In our view, it is an improving high-yield credit, and noteholders will benefit from a newly structured, lower cost (almost a 50% reduction in debt costs), and more efficient capital structure. As a result of the Carlyle bid being withdrawn (partly a function of some protracted legal processes, various accounting concerns, and the looming COVID-19 situation), the senior debt facility had to be refinanced in late 2020 at a significantly higher weighted average margin of 11%.
The new debt facility is at a much lower cost of 7.07% (blended average margin over a four-year life). As PDP volumes improve over the course of FY22e and FY23e, there is inevitably a scenario where the senior debt facility gets refinanced at a low 5-6% handle, improving overall debt costs once again.
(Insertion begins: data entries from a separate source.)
theorem Part.Serves.clock {i : LaneIx} {p q : Part} (h : p.Serves i q) : q.clock = p.clock := (Part.kept_clock h.kept).trans rfl

theorem Part.Serves.seq {i : LaneIx} {p q : Part} (h : p.Serves i q) : q.seq = p.seq := (Part.kept_seq h.kept).trans rfl

@[simp] theorem Part.lane_modLane_same (p : Part) (i : LaneIx) (f : Lane → Lane) : (p.modLane i f).lane i = f (p.lane i) :=
  p.lane_setLane_same i _

theorem Part.append_lane (p : Part) (r : Record) (i : LaneIx) : ((p.append r).lane i).kept = (p.lane i).kept :=
  Part.kept_lane (p.append_keeps r).kept i

/-- An event of the running part that changes one lane, seen through `kept`. -/
theorem Runs.of_serves {c : Instr} {s : State} {f : Part → Part} {i : LaneIx} {l : Lane} {post : Part → Prop}
    (meaning : exec c s = s.event f) (on : s.part.enabled = true) (h : s.part.Serves i (f s.part))
    (lane : ((f s.part).lane i).kept = l.kept) (after : post (Part.finish s.part (f s.part))) :
    Runs c s Part.kept (s.part.setLane i l) post :=
  Runs.kept meaning on h.mem h.notices (h.kept.trans (s.part.setLane_kept_congr i lane)) after

/-! ### The removal of what is no longer relevant (R125) -/

theorem Lane.relevant_iff (l : Lane) (x : Express) : l.relevant x.what = true ↔ l.wants x := by
  unfold Lane.relevant Lane.wants StagingRec.holds StagingRec.inUse
  cases x.what <;> simp [and_assoc]

theorem Lane.dropExpress_tx (l : Lane) (x : Express) : (l.dropExpress x).tx = l.tx := by
  unfold Lane.dropExpress
  split
  · rfl
  · simp only
    split
    · split <;> rfl
    · rfl

theorem Lane.foldl_tx {α : Type} (f : Lane → α → Lane) (h : ∀ l a, (f l a).tx = l.tx) (xs : List α) :
    ∀ l, (xs.foldl f l).tx = l.tx := by
  induction xs with
  | nil => exact fun _ => rfl
  | cons x rest ih => exact fun l => (ih _).trans (h l x)

theorem Lane.pruneFront_tx (l : Lane) : l.pruneFront.tx = l.tx := Lane.foldl_tx _ Lane.dropExpress_tx _ _

theorem Lane.pruneAll_tx (l : Lane) : l.pruneAll.tx = l.tx := Lane.foldl_tx _ Lane.dropExpress_tx _ _

/-- Where the transmitter is about to open an express frame (R125). -/
def Lane.opening (l : Lane) : Bool := l.tx.express.isNone && (l.tx.suspended || l.tx.normal.isNone) && l.expressReady.isSome

theorem Lane.atBoundary_opening {l : Lane} (h : l.opening = true) : l.atBoundary = l.pruneFront := if_pos h

theorem Lane.atBoundary_standing {l : Lane} (h : l.opening = false) : l.atBoundary = l := if_neg (by exact Bool.not_eq_true _ ▸ h)

theorem Lane.atBoundary_kept (l : Lane) : l.atBoundary.kept = { l.kept with express := l.atBoundary.express } := by
  by_cases h : l.opening = true
  · have queue : l.pruneFront.express = _ := (congrArg Lane.express l.pruneFront_kept :)
    rw [Lane.atBoundary_opening h, queue]
    exact l.pruneFront_kept
  · rw [Lane.atBoundary_standing (Bool.not_eq_true _ ▸ h)]
    rfl

theorem Lane.atBoundary_tx (l : Lane) : l.atBoundary.tx = l.tx := by
  unfold Lane.atBoundary
  split
  · exact l.pruneFront_tx
  · rfl

theorem Lane.atBoundary_link (l : Lane) : l.atBoundary.link = l.link := (congrArg Lane.link l.atBoundary_kept :)

theorem Lane.atBoundary_active (l : Lane) : l.atBoundary.active = l.active := by
  unfold Lane.active
  rw [l.atBoundary_link]

theorem Lane.expressReady_cons {l : Lane} {x : Express} {rest : List Express} (queue : l.express = x :: rest)
    (room : l.outstanding.length < 6) : l.expressReady = some x := by
  rw [Lane.expressReady, queue]
  exact if_pos room

theorem Lane.expressReady_none {l : Lane} (h : ¬ l.expressCan) : l.expressReady = none := by
  unfold Lane.expressReady
  split
  · next room =>
    cases queue : l.express with
    | nil => rfl
    | cons x rest => exact absurd ⟨by simp [queue], room⟩ h
  · rfl

theorem Lane.expressReady_isSome {l : Lane} : l.expressReady.isSome = true ↔ l.expressCan := by
  refine ⟨fun h => ?_, fun ⟨queue, room⟩ => ?_⟩
  · by_contra none_
    rw [Lane.expressReady_none none_] at h
    cases h
  · obtain ⟨x, rest, shape⟩ := List.exists_cons_of_ne_nil queue
    rw [Lane.expressReady_cons shape room]
    rfl

theorem dropWhile_front {α : Type} {p : α → Bool} {gone left : List α} (all : ∀ x ∈ gone, p x = true)
    (front : ∀ x, left.head? = some x → p x = false) : (gone ++ left).dropWhile p = left := by
  rw [List.dropWhile_append_of_pos all]
  cases left with
  | nil => rfl
  | cons x rest => exact List.dropWhile_cons_of_neg (by simp [front x rfl])

theorem Lane.removesStale_holds (l : Lane) : l.removesStale := by
  have kept := l.atBoundary_kept
  refine ⟨fun standing => ?_, ?_, l.atBoundary_tx, (congrArg Lane.outstanding kept :), (congrArg Lane.shadow kept :),
    (congrArg Lane.cfg kept :), l.atBoundary_link⟩
  · apply Lane.atBoundary_standing
    rw [← Bool.not_eq_true, Lane.opening]
    intro h
    simp only [Bool.and_eq_true, Bool.or_eq_true, Option.isNone_iff_eq_none, Lane.expressReady_isSome] at h
    obtain ⟨⟨express, between⟩, _, room⟩ := h
    exact standing ⟨express, between, room⟩
  · intro ⟨express, between, room⟩ gone left queue stale front
    have after : ∀ x, l.relevant x.what = false ↔ ¬ l.wants x := fun x => by rw [← l.relevant_iff, Bool.not_eq_true]
    have removed : l.express.dropWhile (fun x => !l.relevant x.what) = left := by
      rw [queue]
      refine dropWhile_front (fun x hx => ?_) fun x hx => ?_
      · rw [(after x).2 (stale x hx)]
        rfl
      · rw [(l.relevant_iff x).2 (front x hx)]
        rfl
    by_cases some : l.expressCan
    · rw [Lane.atBoundary_opening (by simp [Lane.opening, express, Lane.expressReady_isSome.2 some, between]), ← removed]
      exact (congrArg Lane.express l.pruneFront_kept :)
    · have empty : l.express = [] := by
        by_contra h
        exact some ⟨h, room⟩
      rw [Lane.atBoundary_standing (by simp [Lane.opening, Lane.expressReady_none some]), ← removed, empty]
      rfl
Having gone through the sternest test over the past two years, the credit has been through the toughest period and remained intact. EBITDA/profitability has been incredibly sensitive to COVID-19 restrictions being lifted, which means banks will start bringing a significant number of PDP books to the market.
Furthermore, the refinancing of the existing senior debt facility will get equity investors more willing and motivated to participate in capital raising going forward. Net assets are sitting at 90.4c as of the last financial year (almost 2x the current share price of 45c). This could provide much needed additional subordination for MTN holders.
For context, the Carlyle bid had valued the company at around AUD1.80 per share (almost 4x the current share price). The company has a market capitalisation of AUD30m and could have an improved average EBITDA profile going forward – thus, this looks very attractive for fresh equity despite the heavy damage inflicted on the company over the last three years.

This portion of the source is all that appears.